=== Section Start ===

/-! ### stampStart -/

@[simp] theorem stampStart_fstate : (stampStart s).fstate = s.fstate := rfl
@[simp] theorem stampStart_rxBuf : (stampStart s).rxBuf = s.rxBuf := rfl
@[simp] theorem stampStart_rxCount : (stampStart s).rxCount = s.rxCount := rfl
@[simp] theorem stampStart_rxStart : (stampStart s).rxStart = s.now := rfl
@[simp] theorem stampStart_rxDone : (stampStart s).rxDone = s.rxDone := rfl
@[simp] theorem stampStart_retained : (stampStart s).retained = s.retained := rfl
@[simp] theorem stampStart_noiseLast : (stampStart s).noiseLast = s.noiseLast := rfl
@[simp] theorem stampStart_txBuf : (stampStart s).txBuf = s.txBuf := rfl
@[simp] theorem stampStart_txCount : (stampStart s).txCount = s.txCount := rfl
@[simp] theorem stampStart_status : (stampStart s).status = s.status := rfl
@[simp] theorem stampStart_irqEn : (stampStart s).irqEn = s.irqEn := rfl
@[simp] theorem stampStart_lastTxCsum : (stampStart s).lastTxCsum = s.lastTxCsum := rfl
@[simp] theorem stampStart_parseResult : (stampStart s).parseResult = s.parseResult := rfl
@[simp] theorem stampStart_acTargetTemp : (stampStart s).acTargetTemp = s.acTargetTemp := rfl
@[simp] theorem stampStart_acAmbient : (stampStart s).acAmbient = s.acAmbient := rfl
@[simp] theorem stampStart_acOutdoor : (stampStart s).acOutdoor = s.acOutdoor := rfl
@[simp] theorem stampStart_acRaw : (stampStart s).acRaw = s.acRaw := rfl
@[simp] theorem stampStart_smallValid : (stampStart s).smallValid = s.smallValid := rfl
@[simp] theorem stampStart_bigValid : (stampStart s).bigValid = s.bigValid := rfl
@[simp] theorem stampStart_lastSmall : (stampStart s).lastSmall = s.lastSmall := rfl
@[simp] theorem stampStart_cmdTargetTemp : (stampStart s).cmdTargetTemp = s.cmdTargetTemp := rfl
@[simp] theorem stampStart_cmdRaw : (stampStart s).cmdRaw = s.cmdRaw := rfl
@[simp] theorem stampStart_inputs : (stampStart s).inputs = s.inputs := rfl
@[simp] theorem stampStart_now : (stampStart s).now = s.now := rfl
@[simp] theorem stampStart_rxPending : (stampStart s).rxPending = s.rxPending := rfl
@[simp] theorem stampStart_result : (stampStart s).result = s.result := rfl
@[simp] theorem stampStart_tx : (stampStart s).tx = s.tx := rfl

/-! ### stampDone -/

@[simp] theorem stampDone_fstate : (stampDone s).fstate = s.fstate := rfl
@[simp] theorem stampDone_rxBuf : (stampDone s).rxBuf = s.rxBuf := rfl
@[simp] theorem stampDone_rxCount : (stampDone s).rxCount = s.rxCount := rfl
@[simp] theorem stampDone_rxStart : (stampDone s).rxStart = s.rxStart := rfl
@[simp] theorem stampDone_rxDone : (stampDone s).rxDone = s.now := rfl
@[simp] theorem stampDone_retained : (stampDone s).retained = s.retained := rfl
@[simp] theorem stampDone_noiseLast : (stampDone s).noiseLast = s.noiseLast := rfl
@[simp] theorem stampDone_txBuf : (stampDone s).txBuf = s.txBuf := rfl
@[simp] theorem stampDone_txCount : (stampDone s).txCount = s.txCount := rfl
@[simp] theorem stampDone_status : (stampDone s).status = s.status := rfl
@[simp] theorem stampDone_irqEn : (stampDone s).irqEn = s.irqEn := rfl
@[simp] theorem stampDone_lastTxCsum : (stampDone s).lastTxCsum = s.lastTxCsum := rfl
@[simp] theorem stampDone_parseResult : (stampDone s).parseResult = s.parseResult := rfl
@[simp] theorem stampDone_acTargetTemp : (stampDone s).acTargetTemp = s.acTargetTemp := rfl
@[simp] theorem stampDone_acAmbient : (stampDone s).acAmbient = s.acAmbient := rfl
@[simp] theorem stampDone_acOutdoor : (stampDone s).acOutdoor = s.acOutdoor := rfl
@[simp] theorem stampDone_acRaw : (stampDone s).acRaw = s.acRaw := rfl
@[simp] theorem stampDone_smallValid : (stampDone s).smallValid = s.smallValid := rfl
@[simp] theorem stampDone_bigValid : (stampDone s).bigValid = s.bigValid := rfl
@[simp] theorem stampDone_lastSmall : (stampDone s).lastSmall = s.lastSmall := rfl
@[simp] theorem stampDone_cmdTargetTemp : (stampDone s).cmdTargetTemp = s.cmdTargetTemp := rfl
@[simp] theorem stampDone_cmdRaw : (stampDone s).cmdRaw = s.cmdRaw := rfl
@[simp] theorem stampDone_inputs : (stampDone s).inputs = s.inputs := rfl
@[simp] theorem stampDone_now : (stampDone s).now = s.now := rfl
@[simp] theorem stampDone_rxPending : (stampDone s).rxPending = s.rxPending := rfl
@[simp] theorem stampDone_result : (stampDone s).result = s.result := rfl
@[simp] theorem stampDone_tx : (stampDone s).tx = s.tx := rfl

/-! ### dropTimedOut -/

@[simp] theorem dropTimedOut_fstate : (dropTimedOut s).fstate = .hunt := rfl
@[simp] theorem dropTimedOut_rxBuf : (dropTimedOut s).rxBuf = zeroBuf := rfl
@[simp] theorem dropTimedOut_rxCount : (dropTimedOut s).rxCount = 0 := rfl
@[simp] theorem dropTimedOut_rxStart : (dropTimedOut s).rxStart = s.rxStart := rfl
@[simp] theorem dropTimedOut_rxDone : (dropTimedOut s).rxDone = s.rxDone := rfl
@[simp] theorem dropTimedOut_retained : (dropTimedOut s).retained = false := rfl
@[simp] theorem dropTimedOut_noiseLast : (dropTimedOut s).noiseLast = s.noiseLast := rfl
@[simp] theorem dropTimedOut_txBuf : (dropTimedOut s).txBuf = s.txBuf := rfl
@[simp] theorem dropTimedOut_txCount : (dropTimedOut s).txCount = s.txCount := rfl
@[simp] theorem dropTimedOut_status : (dropTimedOut s).status = s.status ||| Event.rxTimeout.mask := rfl
@[simp] theorem dropTimedOut_irqEn : (dropTimedOut s).irqEn = s.irqEn := rfl
@[simp] theorem dropTimedOut_lastTxCsum : (dropTimedOut s).lastTxCsum = s.lastTxCsum := rfl
@[simp] theorem dropTimedOut_parseResult : (dropTimedOut s).parseResult = s.parseResult := rfl
@[simp] theorem dropTimedOut_acTargetTemp : (dropTimedOut s).acTargetTemp = s.acTargetTemp := rfl
@[simp] theorem dropTimedOut_acAmbient : (dropTimedOut s).acAmbient = s.acAmbient := rfl
@[simp] theorem dropTimedOut_acOutdoor : (dropTimedOut s).acOutdoor = s.acOutdoor := rfl
@[simp] theorem dropTimedOut_acRaw : (dropTimedOut s).acRaw = s.acRaw := rfl
@[simp] theorem dropTimedOut_smallValid : (dropTimedOut s).smallValid = s.smallValid := rfl
@[simp] theorem dropTimedOut_bigValid : (dropTimedOut s).bigValid = s.bigValid := rfl
@[simp] theorem dropTimedOut_lastSmall : (dropTimedOut s).lastSmall = s.lastSmall := rfl
@[simp] theorem dropTimedOut_cmdTargetTemp : (dropTimedOut s).cmdTargetTemp = s.cmdTargetTemp := rfl
@[simp] theorem dropTimedOut_cmdRaw : (dropTimedOut s).cmdRaw = s.cmdRaw := rfl
@[simp] theorem dropTimedOut_inputs : (dropTimedOut s).inputs = s.inputs := rfl
@[simp] theorem dropTimedOut_now : (dropTimedOut s).now = s.now := rfl
@[simp] theorem dropTimedOut_rxPending : (dropTimedOut s).rxPending = s.rxPending := rfl
@[simp] theorem dropTimedOut_result : (dropTimedOut s).result = s.result := rfl
@[simp] theorem dropTimedOut_tx : (dropTimedOut s).tx = s.tx := rfl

=== Section End ===

**Your objective:**
All that is wanted is the stretch of lines above from the one containing "(stampStart s).retained = s.retained := rfl" through the one containing "### stampDone -/", duplicated exactly.

**Finished task:**
@[simp] theorem stampStart_retained : (stampStart s).retained = s.retained := rfl
@[simp] theorem stampStart_noiseLast : (stampStart s).noiseLast = s.noiseLast := rfl
@[simp] theorem stampStart_txBuf : (stampStart s).txBuf = s.txBuf := rfl
@[simp] theorem stampStart_txCount : (stampStart s).txCount = s.txCount := rfl
@[simp] theorem stampStart_status : (stampStart s).status = s.status := rfl
@[simp] theorem stampStart_irqEn : (stampStart s).irqEn = s.irqEn := rfl
@[simp] theorem stampStart_lastTxCsum : (stampStart s).lastTxCsum = s.lastTxCsum := rfl
@[simp] theorem stampStart_parseResult : (stampStart s).parseResult = s.parseResult := rfl
@[simp] theorem stampStart_acTargetTemp : (stampStart s).acTargetTemp = s.acTargetTemp := rfl
@[simp] theorem stampStart_acAmbient : (stampStart s).acAmbient = s.acAmbient := rfl
@[simp] theorem stampStart_acOutdoor : (stampStart s).acOutdoor = s.acOutdoor := rfl
@[simp] theorem stampStart_acRaw : (stampStart s).acRaw = s.acRaw := rfl
@[simp] theorem stampStart_smallValid : (stampStart s).smallValid = s.smallValid := rfl
@[simp] theorem stampStart_bigValid : (stampStart s).bigValid = s.bigValid := rfl
@[simp] theorem stampStart_lastSmall : (stampStart s).lastSmall = s.lastSmall := rfl
@[simp] theorem stampStart_cmdTargetTemp : (stampStart s).cmdTargetTemp = s.cmdTargetTemp := rfl
@[simp] theorem stampStart_cmdRaw : (stampStart s).cmdRaw = s.cmdRaw := rfl
@[simp] theorem stampStart_inputs : (stampStart s).inputs = s.inputs := rfl
@[simp] theorem stampStart_now : (stampStart s).now = s.now := rfl
@[simp] theorem stampStart_rxPending : (stampStart s).rxPending = s.rxPending := rfl
@[simp] theorem stampStart_result : (stampStart s).result = s.result := rfl
@[simp] theorem stampStart_tx : (stampStart s).tx = s.tx := rfl

/-! ### stampDone -/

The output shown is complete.